WASHINGTON, May 28 (Xinhua) -- As the United States observed the annual Memorial Day on Monday, the U.S. Army is considering new restrictions for Arlington Cemetery, the country's premier national cemetery which is running out of room.
As many as 420,000 veterans and their relatives have already found final rest places in the cemetery as about 7,000 more are added each year. At that rate, the cemetery is expected to be completely full in about 25 years, said a New York Times report on Monday.
The U.S. Army, which runs the cemetery, wants to keep Arlington going for at least another 150 years, but with no room to grow as the grounds are hemmed in by highways and development. It seems the only solution is to significantly tighten the rules for who can be buried there, said the report.
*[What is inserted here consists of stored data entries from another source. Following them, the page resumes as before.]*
-- ==== Sys2Proof/Machine/RowMemory.lean ====
section
/-! DEFINITION. The meanings of PE rows 0x60 to 0x6F: what a memory-class word checks at its firing and puts into the store
buffer (R225 to R247). Their effects on memory are those of the issue and of the events at the home slices. -/

namespace Sys2Proof.Machine

/-- An operation that any colour may fire. -/
def anyColour (_ : UnitSt) (_ : Token) : Bool := true
/-- An operation that waits until its operands have colour 0 (R229). -/
def colour0 (u : UnitSt) (t : Token) : Bool := u.effCol t.col == 0#2

/-- A G-space access with an access parameter: its effective address and its alignment (R226, R227). -/
def reqG (_ : State) (_ : Nat) (w : PeWord) (g : Gathered) : MemReq :=
  let ea := addDisp g.a.v (dispOf w)
  if ea % sizeOf w != 0 then .bad 0x060 ea 0#64 else .entry ea (sizeOf w)
/-- An L-space or W-space access (R226, R227). -/
def reqFlat (_ : State) (_ : Nat) (w : PeWord) (g : Gathered) : MemReq :=
  let ea := flatAddr g.a.v (dispOf w)
  if !aligned g.a.v (dispOf w) (sizeOf w) then .bad 0x060 ea 0#64 else .entry ea (sizeOf w)
/-- An atomic of `n` bytes (R81, R243, R244). -/
def reqAtomic (n : Nat) (_ : State) (_ : Nat) (_ : PeWord) (g : Gathered) : MemReq :=
  let ea := g.a.v.toNat % 2 ^ 56
  if ea % n != 0 then .bad 0x060 ea 0#64 else .entry ea n
/-- An address without an alignment rule (R236, R238, R241, R242). -/
def reqAddr (n : Nat) (_ : State) (_ : Nat) (_ : PeWord) (g : Gathered) : MemReq := .entry (g.a.v.toNat % 2 ^ 56) n
/-- No address (R239, R240). -/
def reqNone (_ : State) (_ : Nat) (_ : PeWord) (_ : Gathered) : MemReq := .entry 0 0

/-- LD (R231). -/
def execLd (w : PeWord) (s : State) : Host.Outcome State Fault Refusal := nextS (fireMem 0x60 .ld anyColour reqG w s)
/-- ST (R231). -/
def execSt (w : PeWord) (s : State) : Host.Outcome State Fault Refusal := nextS (fireMem 0x61 .st anyColour reqG w s)
/-- LDA (R231). -/
def execLda (w : PeWord) (s : State) : Host.Outcome State Fault Refusal := nextS (fireMem 0x6E .lda anyColour reqG w s)
/-- STL (R231). -/
def execStl (w : PeWord) (s : State) : Host.Outcome State Fault Refusal := nextS (fireMem 0x6F .stl anyColour reqG w s)
/-- LDSP (R234). -/
def execLdsp (w : PeWord) (s : State) : Host.Outcome State Fault Refusal := nextS (fireMem 0x65 .ldsp anyColour reqFlat w s)
/-- STSP (R234). -/
def execStsp (w : PeWord) (s : State) : Host.Outcome State Fault Refusal := nextS (fireMem 0x66 .stsp anyColour reqFlat w s)
/-- LDWS (R235). -/
def execLdws (w : PeWord) (s : State) : Host.Outcome State Fault Refusal := nextS (fireMem 0x67 .ldws anyColour reqFlat w s)
/-- PREF (R238). -/
def execPref (w : PeWord) (s : State) : Host.Outcome State Fault Refusal := nextS (fireMem 0x63 .pref anyColour (reqAddr 1) w s)
/-- SPAN (R239). -/
def execSpan (w : PeWord) (s : State) : Host.Outcome State Fault Refusal := nextS (fireMem 0x64 .span anyColour reqNone w s)
/-- MEMNOP (R240). -/
def execMemnop (w : PeWord) (s : State) : Host.Outcome State Fault Refusal := nextS (fireMem 0x6D .memnop anyColour reqNone w s)
/-- FENCE (R241). -/
def execFence (w : PeWord) (s : State) : Host.Outcome State Fault Refusal := nextS (fireMem 0x6B .fence anyColour (reqAddr 1) w s)
/-- FLUSHR (R242): the entry keeps base and length. -/
def execFlushr (w : PeWord) (s : State) : Host.Outcome State Fault Refusal := nextS (fireMem 0x6C .flushr anyColour (reqAddr 1) w s)
/-- AMO (R243): 8 bytes for FMT 1, 4 for FMT 2. -/
def execAmo (w : PeWord) (s : State) : Host.Outcome State Fault Refusal :=
  nextS (fireMem 0x68 .amo anyColour (reqAtomic (if w.fmt = 2#4 then 4 else 8)) w s)
/-- AMX (R244). -/
def execAmx (w : PeWord) (s : State) : Host.Outcome State Fault Refusal := nextS (fireMem 0x69 .amx anyColour (reqAtomic 8) w s)

/-- LDLK (R236): the node is busy until its last token is emitted. -/
def execLdlk (w : PeWord) (s : State) : Host.Outcome State Fault Refusal :=
  nextS (match prepFire 0x62 w s colour0 with
    | .wait s1 => s1
    | .fault s1 uid key r => s1.faultAt uid key r
    | .go s1 uid key g =>
      let u := s1.unit uid
      if u.sbFull .ldlk g.tok.col then s1
      else if u.badOwn w g.tok then s1.faultAt uid key (raise 0x0AA g.tok)
      else
        let s2 := s1.enterBuffer uid key g.toks { id := 0, site := u.siteOf key, op := .ldlk, opc := 0x62#7, w := w, tok := g.tok
                                                  a := g.a.v, b := g.b.v, ea := addDisp g.a.v (dispOf w), n := 8 }
        if g.b.v = 0#64 then s2 else s2.setNode uid key (.ldlk u.nextId))

/-- Two binary values of a reduction format combined (R116, R78): 0 and 1 add, 2 minimum, 3 maximum; formats 1 i64,
2 i32, 5 binary64, 6 binary32. -/
def redOp (op fmt : Nat) (x y : Nat) : Nat :=
  let w := if fmt = 1 || fmt = 5 then 64 else 32
  if fmt = 1 || fmt = 2 then
    (if op ≤ 1 then (x + y) % 2 ^ w
     else if op = 2 then (if sextNat w y < sextNat w x then y else x)
     else (if sextNat w x < sextNat w y then y else x))
  else
    let F := if fmt = 5 then fmtF64 else fmtF32
    if op ≤ 1 then (deliverFp F 0 false false (sumFp 0 [decodeFp F x, decodeFp F y]).1).1
    else (minMaxCode F (op == 3) false x y).1
/-- The contribution of a token: the lane fold of R116 step 1. -/
def redLane (op fmt : Nat) (v : Word) : Nat :=
  if fmt = 1 || fmt = 5 then v.toNat else redOp op fmt (v.toNat % 2 ^ 32) (v.toNat / 2 ^ 32)

/-- NODE and GRP of a RED word (R246). -/
def redNode (w : PeWord) : Nat := w.imm.toNat / 256 % 256
def redGrp (w : PeWord) : Nat := w.imm.toNat % 256

/-- The group and contributor checks of RED (R246). -/
def reqRed (s : State) (uid : Nat) (w : PeWord) (_ : Gathered) : MemReq :=
  let u := s.unit uid
  let base := match s.inst? u.inst with
    | some i => i.base.toNat
    | none => 0
  let g := redGrp w
  let node := redNode w
  if objReds s u.job base ≤ g then .bad 0x06D 0 0#64
  else
    let r := redGroup s u.job base g
    if r.count = 0 || r.launch != u.launch || r.fmt != w.fmt.toNat then .bad 0x06D 0 0#64
    else if !(redContributors s u.job base g).contains (node, u.unitid.toNat) then .bad 0x06E 0 0#64
    else .entry r.target (if r.fmt = 1 || r.fmt = 5 then 8 else 4)
/-- A contributor whose earlier contribution is in its store buffer or in a round that is not complete (R115). -/
def State.redBusy (s : State) (uid : Nat) (w : PeWord) : Bool :=
  let u := s.unit uid
  u.sb.any (fun e => e.op == .red && e.phase != .retired && redNode e.w == redNode w && redGrp e.w == redGrp w) ||
    s.reds.any (fun r => !r.applied && r.inst == u.inst && r.grp == redGrp w && r.parts.any (fun p => p.uid == uid && p.node == redNode w))
/-- RED (R246): a second firing waits in the node until the round completes. A coloured one waits at its node (R229, which excepts RED from R37;
DEDUCED, log 68). -/
def execRed (w : PeWord) (s : State) : Host.Outcome State Fault Refusal :=
  nextS (match s.focusPe with
    | some (uid, _) => if s.redBusy uid w then s else fireMem 0x6A .red colour0 reqRed w s
    | none => s)

end Sys2Proof.Machine
end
The strictest proposal the Army is considering would allow burials only for service members killed in action or awarded the military's highest decoration for heroism, the Medal of Honor. Under those restrictions, Arlington would probably conduct fewer burials in a year than it does right now in a single week.
But a policy like that would exclude thousands of currently eligible combat veterans and career officers who risked their lives in the service and who planned to be buried in Arlington among their fallen comrades. That has prompted a difficult debate over what Arlington means to the nation and how to balance egalitarian ideals against the site's physical limits.
Arlington is not the only place for military burials, of course. There are 135 national cemeteries maintained by the Department of Veterans Affairs across the country. But Arlington is by far the most prominent, and curtailing burial there would mean changing the site from an active cemetery into something closer to a museum, said the report.